* Work to be completed: Which lines of the entries below run from the one holding "d.host := rfl" to the one holding "x).calendar = d.calendar := rfl", inclusive? Set down exactly those lines and no others.

Saved entries
# # #

/-! ### Dev.setPath -/

@[simp] theorem Dev.setPath_objs (d : Dev) (rank path : Nat) (x : PathSt) : (d.setPath rank path x).objs = d.objs := rfl
@[simp] theorem Dev.setPath_blobs (d : Dev) (rank path : Nat) (x : PathSt) : (d.setPath rank path x).blobs = d.blobs := rfl
@[simp] theorem Dev.setPath_mem (d : Dev) (rank path : Nat) (x : PathSt) : (d.setPath rank path x).mem = d.mem := rfl
@[simp] theorem Dev.setPath_poison (d : Dev) (rank path : Nat) (x : PathSt) : (d.setPath rank path x).poison = d.poison := rfl
@[simp] theorem Dev.setPath_regions (d : Dev) (rank path : Nat) (x : PathSt) : (d.setPath rank path x).regions = d.regions := rfl
@[simp] theorem Dev.setPath_ctxs (d : Dev) (rank path : Nat) (x : PathSt) : (d.setPath rank path x).ctxs = d.ctxs := rfl
@[simp] theorem Dev.setPath_cmp (d : Dev) (rank path : Nat) (x : PathSt) : (d.setPath rank path x).cmp = d.cmp := rfl
@[simp] theorem Dev.setPath_host (d : Dev) (rank path : Nat) (x : PathSt) : (d.setPath rank path x).host = d.host := rfl
@[simp] theorem Dev.setPath_pwr (d : Dev) (rank path : Nat) (x : PathSt) : (d.setPath rank path x).pwr = d.pwr := rfl
@[simp] theorem Dev.setPath_sec (d : Dev) (rank path : Nat) (x : PathSt) : (d.setPath rank path x).sec = d.sec := rfl
@[simp] theorem Dev.setPath_fw (d : Dev) (rank path : Nat) (x : PathSt) : (d.setPath rank path x).fw = d.fw := rfl
@[simp] theorem Dev.setPath_faults (d : Dev) (rank path : Nat) (x : PathSt) : (d.setPath rank path x).faults = d.faults := rfl
@[simp] theorem Dev.setPath_events (d : Dev) (rank path : Nat) (x : PathSt) : (d.setPath rank path x).events = d.events := rfl
@[simp] theorem Dev.setPath_wear (d : Dev) (rank path : Nat) (x : PathSt) : (d.setPath rank path x).wear = d.wear := rfl
@[simp] theorem Dev.setPath_erasures (d : Dev) (rank path : Nat) (x : PathSt) : (d.setPath rank path x).erasures = d.erasures := rfl
@[simp] theorem Dev.setPath_time (d : Dev) (rank path : Nat) (x : PathSt) : (d.setPath rank path x).time = d.time := rfl
@[simp] theorem Dev.setPath_calendar (d : Dev) (rank path : Nat) (x : PathSt) : (d.setPath rank path x).calendar = d.calendar := rfl
@[simp] theorem Dev.setPath_fresh (d : Dev) (rank path : Nat) (x : PathSt) : (d.setPath rank path x).fresh = d.fresh := rfl
@[simp] theorem Dev.setPath_out (d : Dev) (rank path : Nat) (x : PathSt) : (d.setPath rank path x).out = d.out := rfl
@[simp] theorem Dev.setPath_net_halves (d : Dev) (rank path : Nat) (x : PathSt) : (d.setPath rank path x).net.halves = d.net.halves := rfl
@[simp] theorem Dev.setPath_net_ports (d : Dev) (rank path : Nat) (x : PathSt) : (d.setPath rank path x).net.ports = d.net.ports := rfl
@[simp] theorem Dev.setPath_net_sessions (d : Dev) (rank path : Nat) (x : PathSt) : (d.setPath rank path x).net.sessions = d.net.sessions := rfl
@[simp] theorem Dev.setPath_net_lost (d : Dev) (rank path : Nat) (x : PathSt) : (d.setPath rank path x).net.lost = d.net.lost := rfl
@[simp] theorem Dev.setPath_net_lostSince (d : Dev) (rank path : Nat) (x : PathSt) : (d.setPath rank path x).net.lostSince = d.net.lostSince := rfl
@[simp] theorem Dev.setPath_net_nextId (d : Dev) (rank path : Nat) (x : PathSt) : (d.setPath rank path x).net.nextId = d.net.nextId := rfl
@[simp] theorem Dev.setPath_net_lastStatus (d : Dev) (rank path : Nat) (x : PathSt) : (d.setPath rank path x).net.lastStatus = d.net.lastStatus := rfl
@[simp] theorem Dev.setPath_net_statusKind (d : Dev) (rank path : Nat) (x : PathSt) : (d.setPath rank path x).net.statusKind = d.net.statusKind := rfl
@[simp] theorem Dev.setPath_net_statusSince (d : Dev) (rank path : Nat) (x : PathSt) : (d.setPath rank path x).net.statusSince = d.net.statusSince := rfl
@[simp] theorem Dev.setPath_net_heartbeatSent (d : Dev) (rank path : Nat) (x : PathSt) : (d.setPath rank path x).net.heartbeatSent = d.net.heartbeatSent := rfl
@[simp] theorem Dev.setPath_net_heartbeatSeen (d : Dev) (rank path : Nat) (x : PathSt) : (d.setPath rank path x).net.heartbeatSeen = d.net.heartbeatSeen := rfl
@[simp] theorem Dev.setPath_net_statusSubject (d : Dev) (rank path : Nat) (x : PathSt) : (d.setPath rank path x).net.statusSubject = d.net.statusSubject := rfl
@[simp] theorem Dev.setPath_net_loop (d : Dev) (rank path : Nat) (x : PathSt) : (d.setPath rank path x).net.loop = d.net.loop := rfl
@[simp] theorem Dev.setPath_net_parts (d : Dev) (rank path : Nat) (x : PathSt) : (d.setPath rank path x).net.parts = d.net.parts := rfl
@[simp] theorem Dev.setPath_net_heard (d : Dev) (rank path : Nat) (x : PathSt) : (d.setPath rank path x).net.heard = d.net.heard := rfl
@[simp] theorem Dev.setPath_net_ptpMaster (d : Dev) (rank path : Nat) (x : PathSt) : (d.setPath rank path x).net.ptpMaster = d.net.ptpMaster := rfl
@[simp] theorem Dev.setPath_net_lastPtp (d : Dev) (rank path : Nat) (x : PathSt) : (d.setPath rank path x).net.lastPtp = d.net.lastPtp := rfl
@[simp] theorem Dev.setPath_net_ptpSeq (d : Dev) (rank path : Nat) (x : PathSt) : (d.setPath rank path x).net.ptpSeq = d.net.ptpSeq := rfl
@[simp] theorem Dev.setPath_net_ptpSync (d : Dev) (rank path : Nat) (x : PathSt) : (d.setPath rank path x).net.ptpSync = d.net.ptpSync := rfl
@[simp] theorem Dev.setPath_net_ptpTimes (d : Dev) (rank path : Nat) (x : PathSt) : (d.setPath rank path x).net.ptpTimes = d.net.ptpTimes := rfl
@[simp] theorem Dev.setPath_net_ptpAsk (d : Dev) (rank path : Nat) (x : PathSt) : (d.setPath rank path x).net.ptpAsk = d.net.ptpAsk := rfl
@[simp] theorem Dev.setPath_net_queues (d : Dev) (rank path : Nat) (x : PathSt) : (d.setPath rank path x).net.queues = d.net.queues := rfl

/-! ### Dev.write -/

@[simp] theorem Dev.write_objs (d : Dev) (a : Nat) (bs : List Byte) (bad : Bool) : (d.write a bs bad).objs = d.objs := rfl
@[simp] theorem Dev.write_blobs (d : Dev) (a : Nat) (bs : List Byte) (bad : Bool) : (d.write a bs bad).blobs = d.blobs := rfl
@[simp] theorem Dev.write_regions (d : Dev) (a : Nat) (bs : List Byte) (bad : Bool) : (d.write a bs bad).regions = d.regions := rfl
@[simp] theorem Dev.write_ctxs (d : Dev) (a : Nat) (bs : List Byte) (bad : Bool) : (d.write a bs bad).ctxs = d.ctxs := rfl
@[simp] theorem Dev.write_net (d : Dev) (a : Nat) (bs : List Byte) (bad : Bool) : (d.write a bs bad).net = d.net := rfl
@[simp] theorem Dev.write_pwr (d : Dev) (a : Nat) (bs : List Byte) (bad : Bool) : (d.write a bs bad).pwr = d.pwr := rfl
@[simp] theorem Dev.write_sec (d : Dev) (a : Nat) (bs : List Byte) (bad : Bool) : (d.write a bs bad).sec = d.sec := rfl
@[simp] theorem Dev.write_fw (d : Dev) (a : Nat) (bs : List Byte) (bad : Bool) : (d.write a bs bad).fw = d.fw := rfl
@[simp] theorem Dev.write_faults (d : Dev) (a : Nat) (bs : List Byte) (bad : Bool) : (d.write a bs bad).faults = d.faults := rfl
@[simp] theorem Dev.write_events (d : Dev) (a : Nat) (bs : List Byte) (bad : Bool) : (d.write a bs bad).events = d.events := rfl
@[simp] theorem Dev.write_wear (d : Dev) (a : Nat) (bs : List Byte) (bad : Bool) : (d.write a bs bad).wear = d.wear := rfl
@[simp] theorem Dev.write_erasures (d : Dev) (a : Nat) (bs : List Byte) (bad : Bool) : (d.write a bs bad).erasures = d.erasures := rfl
@[simp] theorem Dev.write_time (d : Dev) (a : Nat) (bs : List Byte) (bad : Bool) : (d.write a bs bad).time = d.time := rfl
@[simp] theorem Dev.write_calendar (d : Dev) (a : Nat) (bs : List Byte) (bad : Bool) : (d.write a bs bad).calendar = d.calendar := rfl
@[simp] theorem Dev.write_fresh (d : Dev) (a : Nat) (bs : List Byte) (bad : Bool) : (d.write a bs bad).fresh = d.fresh := rfl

# # #

* Response to this task:
@[simp] theorem Dev.setPath_host (d : Dev) (rank path : Nat) (x : PathSt) : (d.setPath rank path x).host = d.host := rfl
@[simp] theorem Dev.setPath_pwr (d : Dev) (rank path : Nat) (x : PathSt) : (d.setPath rank path x).pwr = d.pwr := rfl
@[simp] theorem Dev.setPath_sec (d : Dev) (rank path : Nat) (x : PathSt) : (d.setPath rank path x).sec = d.sec := rfl
@[simp] theorem Dev.setPath_fw (d : Dev) (rank path : Nat) (x : PathSt) : (d.setPath rank path x).fw = d.fw := rfl
@[simp] theorem Dev.setPath_faults (d : Dev) (rank path : Nat) (x : PathSt) : (d.setPath rank path x).faults = d.faults := rfl
@[simp] theorem Dev.setPath_events (d : Dev) (rank path : Nat) (x : PathSt) : (d.setPath rank path x).events = d.events := rfl
@[simp] theorem Dev.setPath_wear (d : Dev) (rank path : Nat) (x : PathSt) : (d.setPath rank path x).wear = d.wear := rfl
@[simp] theorem Dev.setPath_erasures (d : Dev) (rank path : Nat) (x : PathSt) : (d.setPath rank path x).erasures = d.erasures := rfl
@[simp] theorem Dev.setPath_time (d : Dev) (rank path : Nat) (x : PathSt) : (d.setPath rank path x).time = d.time := rfl
@[simp] theorem Dev.setPath_calendar (d : Dev) (rank path : Nat) (x : PathSt) : (d.setPath rank path x).calendar = d.calendar := rfl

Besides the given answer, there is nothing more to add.